Optimization of a Novel Activation-Repolarization Metric to Identify Targets for Catheter Ablation

Fernando Campos1, Michele Orini2, Ben Hanson3, Peter Taggart4, Pier Lambiase5, Bradley Porter1, Christopher Aldo Rinaldi6, Jaswinder Gill1, Martin Bishop7
1School of Biomedical Engineering and Imaging Sciences, King's College London, 2University College London, Department of Mechanical Engineering, 3Department of Mechanical Engineering, University College London, 4The Heart Hospital, University College London, 5Institute of Cardiovascular Science, University College London, 6Department of Cardiology, Guys and St Thomas' NHS Trust, 7King's College London


Abstract

Background: Identification of targets for catheter ablation of arrhythmias remains a significant challenge. We have recently developed a novel substrate mapping procedure, termed the Reentry Vulnerability Index (RVI), which incorporates both activation (AT) and repolarisation (RT) times to identify ablation targets. Despite showing promise in a series of experiments, the approach requires further development to enable its incorporation into a clinical protocol. Objective: To use computer simulations to optimize the RVI procedure for its future usage within the clinic. Methods: A 2D computational model was employed to investigate the behavior of the RVI algorithm under mapping catheters recordings resembling clinical conditions. Conduction block following premature stimulation (Fig. 1A) was induced and mapped in a cardiac tissue model including repolarization heterogeneity reported in infarcted hearts. RVI maps were computed based on the difference between RTs and ATs between suc-cessive pairs of electrodes within a given search radius. A color map is then constructed to highlight small RVI values which identify vulnerable sites for reentry (Fig. 1B).
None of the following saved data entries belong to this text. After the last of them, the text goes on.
-- ==== Sys2Proof/Laws/Payload.lean ====
section
/-! SUPPORT. Payload: the fields of a message written and read again (R425, R426). -/

namespace Sys2Proof.Machine

@[simp] theorem leBytes_length (n v : Nat) : (leBytes n v).length = n := by
  induction n generalizing v with
  | zero => rfl
  | succ n ih => simp [leBytes, ih]

/-- A number that fits its bytes is read as it was written. -/
theorem leNat_leBytes {n v : Nat} (h : v < 2 ^ (8 * n)) : leNat (leBytes n v) = v := by
  induction n generalizing v with
  | zero => simp at h; simp [leBytes, leNat, h]
  | succ n ih =>
    have hd : v / 256 < 2 ^ (8 * n) := by
      rw [Nat.div_lt_iff_lt_mul (by decide)]
      calc v < 2 ^ (8 * (n + 1)) := h
        _ = 2 ^ (8 * n) * 256 := by rw [Nat.mul_add, Nat.pow_add]
    simp only [leBytes, leNat, ih hd, BitVec.toNat_ofNat]
    omega

theorem flat_length (w : Nat) (l : List Nat) : (l.flatMap (leBytes w)).length = l.length * w := by
  induction l with
  | nil => simp
  | cons x l ih => rw [List.flatMap_cons, List.length_append, ih, leBytes_length, List.length_cons, Nat.succ_mul, Nat.add_comm]

/-- Numbers that fit their bytes are read as they were written. -/
theorem numsOf_flat (w : Nat) (l : List Nat) (t : List Byte) (h : ∀ x ∈ l, x < 2 ^ (8 * w)) :
    numsOf w l.length (l.flatMap (leBytes w) ++ t) = l := by
  induction l with
  | nil => rfl
  | cons x l ih =>
    rw [List.length_cons, List.flatMap_cons, List.append_assoc]
    unfold numsOf
    rw [List.take_append_of_le_length (by simp), List.take_of_length_le (by simp), leNat_leBytes (h x List.mem_cons_self),
      List.drop_append_of_le_length (by simp), List.drop_of_length_le (by simp), List.nil_append,
      ih fun y hy => h y (List.mem_cons_of_mem _ hy)]

theorem firstSet_zeros {p : List Byte} {o n : Nat} (h : ∀ k, k < n → p.getD (o + k) 0 = 0) : firstSet p o n = none := by
  unfold firstSet
  rw [List.findSome?_eq_none_iff]
  intro k hk
  rw [if_pos (h k (List.mem_range.1 hk))]

/-- Numbers read at the place where they were written behind their padding. -/
theorem readNums_put (out : List Byte) (w : Nat) (l : List Nat) (t : List Byte) (hw : 0 < w) (h : ∀ x ∈ l, x < 2 ^ (8 * w)) :
    readNums (out ++ padBytes out.length w ++ l.flatMap (leBytes w) ++ t) out.length l.length w =
      some (l, (out ++ padBytes out.length w ++ l.flatMap (leBytes w)).length, none) := by
  have ha : out.length ≤ (out.length + w - 1) / w * w := by
    have := Nat.div_add_mod (out.length + w - 1) w
    have := Nat.mod_lt (out.length + w - 1) hw
    rw [Nat.mul_comm]; omega
  generalize hb : (out.length + w - 1) / w * w = a at ha
  have hp : (out ++ padBytes out.length w).length = a := by
    rw [List.length_append, padBytes, List.length_replicate, hb]; omega
  unfold readNums; dsimp only; rw [hb]
  rw [if_neg (by simp only [List.length_append, flat_length]; rw [List.length_append] at hp; omega)]
  rw [List.append_assoc _ (l.flatMap _) t, ← hp, List.drop_append_of_le_length (Nat.le_refl _), List.drop_length, List.nil_append,
    numsOf_flat w l t h, firstSet_zeros]
  · simp only [List.length_append, flat_length]
  · intro k hk
    rw [List.length_append] at hk
    rw [List.append_assoc, List.getD_append_right _ _ _ _ (by omega), List.getD_append _ _ _ _ (by omega)]
    simp [padBytes, List.getD_eq_getElem?_getD, List.getElem?_replicate]
    split <;> rfl

/-! ### MASK and its words (R426) -/

/-- The MASK word of the parameters set. -/
def maskOf (ps : Params) : Nat := ps.foldl (fun a e => a + 2 ^ e.1) 0

theorem maskOf_cons (b : Nat) (ws : List (BitVec 32)) (ps : Params) : maskOf ((b, ws) :: ps) = 2 ^ b + maskOf ps := by
  have : ∀ (ps : Params) (a : Nat), ps.foldl (fun a e => a + 2 ^ e.1) a = a + maskOf ps := by
    intro ps
    induction ps with
    | nil => intro a; rfl
    | cons e ps ih =>
      intro a
      have : maskOf (e :: ps) = 2 ^ e.1 + maskOf ps := (ih (0 + 2 ^ e.1)).trans (by omega)
      rw [List.foldl_cons, ih, this]; omega
  rw [maskOf, List.foldl_cons, this]; simp

/-- The words of the parameters set, in order. -/
def wordsOf (ps : Params) : List Nat := ps.flatMap fun e => e.2.map BitVec.toNat

/-- The bits rise from `lo` on. -/
def Rises : Nat → Params → Prop
  | _, [] => True
  | lo, e :: ps => lo ≤ e.1 ∧ Rises (e.1 + 1) ps

theorem Rises.le {lo lo' : Nat} {ps : Params} (h : Rises lo ps) (hl : lo' ≤ lo) : Rises lo' ps := by
  cases ps with
  | nil => trivial
  | cons e ps => exact ⟨Nat.le_trans hl h.1, h.2⟩

theorem fitsPars_rises {ns : List Nat} {ps : Params} (h : fitsPars ns ps = true) : Rises 0 ps := by
  have : ∀ (ps : Params) (lo : Nat), fitsPars ns ps = true → (ps.all fun e => decide (lo ≤ e.1)) = true → Rises lo ps := by
    intro ps
    induction ps with
    | nil => intro lo _ _; trivial
    | cons e ps ih =>
      intro lo h ha
      obtain ⟨b, ws⟩ := e
      simp only [fitsPars, Bool.and_eq_true] at h
      simp only [List.all_cons, Bool.and_eq_true, decide_eq_true_eq] at ha
      exact ⟨ha.1, ih (b + 1) h.2 h.1.2⟩
  exact this ps 0 h (by simp)

theorem maskOf_dvd {lo : Nat} {ps : Params} (h : Rises lo ps) : 2 ^ lo ∣ maskOf ps := by
  induction ps generalizing lo with
  | nil => exact ⟨0, rfl⟩
  | cons e ps ih =>
    obtain ⟨b, ws⟩ := e
    rw [maskOf_cons]
    exact Nat.dvd_add (Nat.pow_dvd_pow 2 h.1) (Nat.dvd_trans (Nat.pow_dvd_pow 2 (Nat.le_succ_of_le h.1)) (ih h.2))

theorem bitAt_testBit (v i : Nat) : bitAt v i = v.testBit i := by
  simp only [bitAt, Nat.testBit_eq_decide_div_mod_eq]

/-- MASK holds exactly the bits of the parameters set. -/
theorem maskOf_bit {lo : Nat} {ps : Params} (h : Rises lo ps) (k : Nat) :
    bitAt (maskOf ps) k = (ps.map (·.1)).contains k := by
  induction ps generalizing lo with
  | nil => simp [maskOf, bitAt]
  | cons e ps ih =>
    obtain ⟨b, ws⟩ := e
    obtain ⟨c, hc⟩ := maskOf_dvd h.2
    have hs : maskOf ((b, ws) :: ps) = 2 ^ (b + 1) * c ||| 2 ^ b := by
      rw [maskOf_cons, hc, Nat.add_comm]
      exact Nat.two_pow_add_eq_or_of_lt (Nat.pow_lt_pow_right (by decide) (Nat.lt_succ_self b)) c
    rw [bitAt_testBit, hs, Nat.testBit_or, ← hc, ← bitAt_testBit, ih h.2, Nat.testBit_two_pow, List.map_cons, List.contains_cons]
    rw [Bool.or_comm]; congr 1
    by_cases hk : b = k
    · simp [hk]
    · simp [hk, Ne.symm hk]

/-- The bits of MASK from `b` on are those of the parameters. -/
theorem filter_bits {ps : Params} {m b : Nat} (k : Nat) (h : Rises b ps) (hk : ∀ e ∈ ps, e.1 < b + k)
    (hm : ∀ j, b ≤ j → bitAt m j = (ps.map (·.1)).contains j) : (List.range' b k).filter (bitAt m) = ps.map (·.1) := by
  induction k generalizing ps b with
  | zero =>
    cases ps with
    | nil => rfl
    | cons e ps => have := hk e List.mem_cons_self; have := h.1; omega
  | succ k ih =>
    rw [List.range'_succ, List.filter_cons, hm b (Nat.le_refl b)]
    cases ps with
    | nil => exact ih (ps := []) trivial (fun _ he => absurd he List.not_mem_nil) fun j hj => hm j (by omega)
    | cons e ps =>
      by_cases he : e.1 = b
      · rw [if_pos (by simp [he]), List.map_cons, he]
        congr 1
        refine ih (he ▸ h.2) (fun x hx => by have := hk x (List.mem_cons_of_mem _ hx); omega) fun j hj => ?_
        rw [hm j (by omega), List.map_cons, List.contains_cons]
        have : (j == e.1) = false := by rw [he]; simp; omega
        rw [this, Bool.false_or]
      · have hb : ((e :: ps).map (·.1)).contains b = false := by
          rw [← hm b (Nat.le_refl b)]
          rw [hm b (Nat.le_refl b)]
          simp only [List.map_cons, List.contains_cons, Bool.or_eq_false_iff]
          refine ⟨by simp; omega, ?_⟩
          have : ∀ (ps : Params) (lo : Nat), Rises lo ps → b < lo → (ps.map (·.1)).contains b = false := by
            intro ps
            induction ps with
            | nil => intros; rfl
            | cons x ps ih =>
              intro lo hr hl
              simp only [List.map_cons, List.contains_cons, Bool.or_eq_false_iff]
              exact ⟨by have := hr.1; simp; omega, ih _ hr.2 (by have := hr.1; omega)⟩
          exact this ps _ h.2 (by have := h.1; omega)
        rw [if_neg (by rw [hb]; decide)]
        refine ih ⟨by have := h.1; omega, h.2⟩ (fun x hx => by have := hk x hx; omega) fun j hj => hm j (by omega)

theorem fitsPars_get {ns : List Nat} {ps : Params} (h : fitsPars ns ps = true) : ∀ e ∈ ps, ns[e.1]? = some e.2.length := by
  induction ps with
  | nil => intro e he; exact absurd he List.not_mem_nil
  | cons x ps ih =>
    obtain ⟨b, ws⟩ := x
    simp only [fitsPars, Bool.and_eq_true, decide_eq_true_eq] at h
    intro e he
    rcases List.mem_cons.1 he with rfl | he
    · exact h.1.1
    · exact ih h.2 e he

theorem fitsPars_lt {ns : List Nat} {ps : Params} (h : fitsPars ns ps = true) : ∀ e ∈ ps, e.1 < ns.length := fun e he =>
  (List.getElem?_eq_some_iff.1 (fitsPars_get h e he)).1

/-- The parameters are taken again from MASK and its words. -/
theorem takePars_words {ns : List Nat} {ps : Params} {m b : Nat} (k : Nat) (h : Rises b ps) (hk : ∀ e ∈ ps, e.1 < b + k)
    (hg : ∀ e ∈ ps, ns[e.1]? = some e.2.length) (hm : ∀ j, b ≤ j → bitAt m j = (ps.map (·.1)).contains j) :
    takePars ns m k b (wordsOf ps) = ps := by
  induction k generalizing ps b with
  | zero =>
    cases ps with
    | nil => rfl
    | cons e ps => have := hk e List.mem_cons_self; have := h.1; omega
  | succ k ih =>
    unfold takePars
    rw [hm b (Nat.le_refl b)]
    cases ps with
    | nil => exact ih (ps := []) trivial (fun _ he => absurd he List.not_mem_nil) (fun _ he => absurd he List.not_mem_nil) fun j hj => hm j (by omega)
    | cons e ps =>
      by_cases he : e.1 = b
      · obtain ⟨b', ws⟩ := e
        dsimp only at he; subst he
        rw [if_pos (by simp)]
        have hl : ns.getD b' 0 = (ws.map BitVec.toNat).length := by
          have := hg (b', ws) List.mem_cons_self
          simp [List.getD_eq_getElem?_getD, this]
        dsimp only; rw [hl]
        have hw : wordsOf ((b', ws) :: ps) = ws.map BitVec.toNat ++ wordsOf ps := rfl
        rw [hw, List.take_left, List.drop_left, List.map_map, show (BitVec.ofNat 32 ∘ BitVec.toNat) = id from funext fun x => by simp, List.map_id]
        congr 1
        refine ih h.2 (fun x hx => by have := hk x (List.mem_cons_of_mem _ hx); omega) (fun x hx => hg x (List.mem_cons_of_mem _ hx)) fun j hj => ?_
        rw [hm j (by omega), List.map_cons, List.contains_cons]
        have : (j == b') = false := by simp; omega
        rw [this, Bool.false_or]
      · have hb : ((e :: ps).map (·.1)).contains b = false := by
          have : ∀ (ps : Params) (lo : Nat), Rises lo ps → b < lo → (ps.map (·.1)).contains b = false := by
            intro ps
            induction ps with
            | nil => intros; rfl
            | cons x ps ih =>
              intro lo hr hl
              simp only [List.map_cons, List.contains_cons, Bool.or_eq_false_iff]
              exact ⟨by have := hr.1; simp; omega, ih _ hr.2 (by have := hr.1; omega)⟩
          exact this (e :: ps) (b + 1) ⟨by have := h.1; omega, h.2⟩ (by omega)
        rw [hb, if_neg (by decide)]
        exact ih ⟨by have := h.1; omega, h.2⟩ (fun x hx => by have := hk x hx; omega) hg fun j hj => hm j (by omega)

theorem maskOf_lt {n lo : Nat} {ps : Params} (h : Rises lo ps) (hk : ∀ e ∈ ps, e.1 < n) : maskOf ps < 2 ^ n := by
  refine Nat.lt_pow_two_of_testBit _ fun i hi => ?_
  rw [← bitAt_testBit, maskOf_bit h]
  have : i ∉ ps.map (·.1) := by
    intro hc; obtain ⟨e, he, rfl⟩ := List.mem_map.1 hc
    have := hk e he; omega
  simpa using this

theorem wordsOf_length {ns : List Nat} {ps : Params} (hg : ∀ e ∈ ps, ns[e.1]? = some e.2.length) :
    (wordsOf ps).length = (ps.map (·.1)).foldl (fun a b => a + ns.getD b 0) 0 := by
  have : ∀ (ps : Params), (∀ e ∈ ps, ns[e.1]? = some e.2.length) → ∀ a, (ps.map (·.1)).foldl (fun a b => a + ns.getD b 0) a = a + (wordsOf ps).length := by
    intro ps
    induction ps with
    | nil => intros; rfl
    | cons e ps ih =>
      intro hg a
      rw [List.map_cons, List.foldl_cons, ih fun x hx => hg x (List.mem_cons_of_mem _ hx)]
      have := hg e List.mem_cons_self
      simp only [wordsOf, List.flatMap_cons, List.length_append, List.length_map, List.getD_eq_getElem?_getD, this, Option.getD_some]
      omega
  rw [this ps hg]; simp

/-! ### Fields (R425) -/

/-- The values fit the fields, and are all used up by them. -/
def Fits (all : List Nat) : List Fld → Vals → Prop
  | [], v => v = {}
  | f :: fs, v =>
    let nums := fun n w => 0 < w ∧ n ≤ v.nums.length ∧ (∀ x ∈ v.nums.take n, x < 2 ^ (8 * w)) ∧ Fits all fs { v with nums := v.nums.drop n }
    match f with
    | .num w => nums 1 w
    | .rep n w => nums n w
    | .repBy i k w => i + v.nums.length < all.length ∧ nums (all.getD i 0 * k) w
    | .arr n => fs = [] ∧ v.nums = [] ∧ v.pars = [] ∧ v.data.length = n
    | .rest => fs = [] ∧ v.nums = [] ∧ v.pars = []
    | .mask ns => fs = [] ∧ v.nums = [] ∧ v.data = [] ∧ ns.length ≤ 32 ∧ fitsPars ns v.pars = true

/-- Where the last field ends at most. -/
def endsBy (all : List Nat) (len : Nat) : List Fld → Nat → Nat
  | [], o => o
  | f :: fs, o =>
    let nums := fun n w => endsBy all len fs ((o + w - 1) / w * w + n * w)
    match f with
    | .num w => nums 1 w
    | .rep n w => nums n w
    | .repBy i k w => nums (all.getD i 0 * k) w
    | .arr n => endsBy all len fs (o + n)
    | .rest => endsBy all len fs (o + len)
    | .mask ns => endsBy all len fs ((o + 3) / 4 * 4 + 4 + 4 * ns.foldl (· + ·) 0)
Results: Within 2D sheet models we show that RVI maps computed on sparse recording sites randomly placed on the tissue surface were in good agreement with high resolution maps. Moreover, RVI maps computed on recording sites resembling a decapolar electrode placed linearly as well as on a fan-like arrangement also captured regions of small RVIs (see Fig. 1C-D). Conclusion: The RVI algorithm performed well under a wide range of clinically-relevant mapping conditions. The RVI metric was capable of indentifying pro-arrhythmic regions which may be used to guide ablation.

Figure 1: Simulation results on a 2D model. A) ATs of a premature stimulation (t = 820 ms) following two paced beats at 2 Hz. B) RVI map computed on the high-density grid. C) and D) RVI maps computed according to different positions of a decapolar electrode.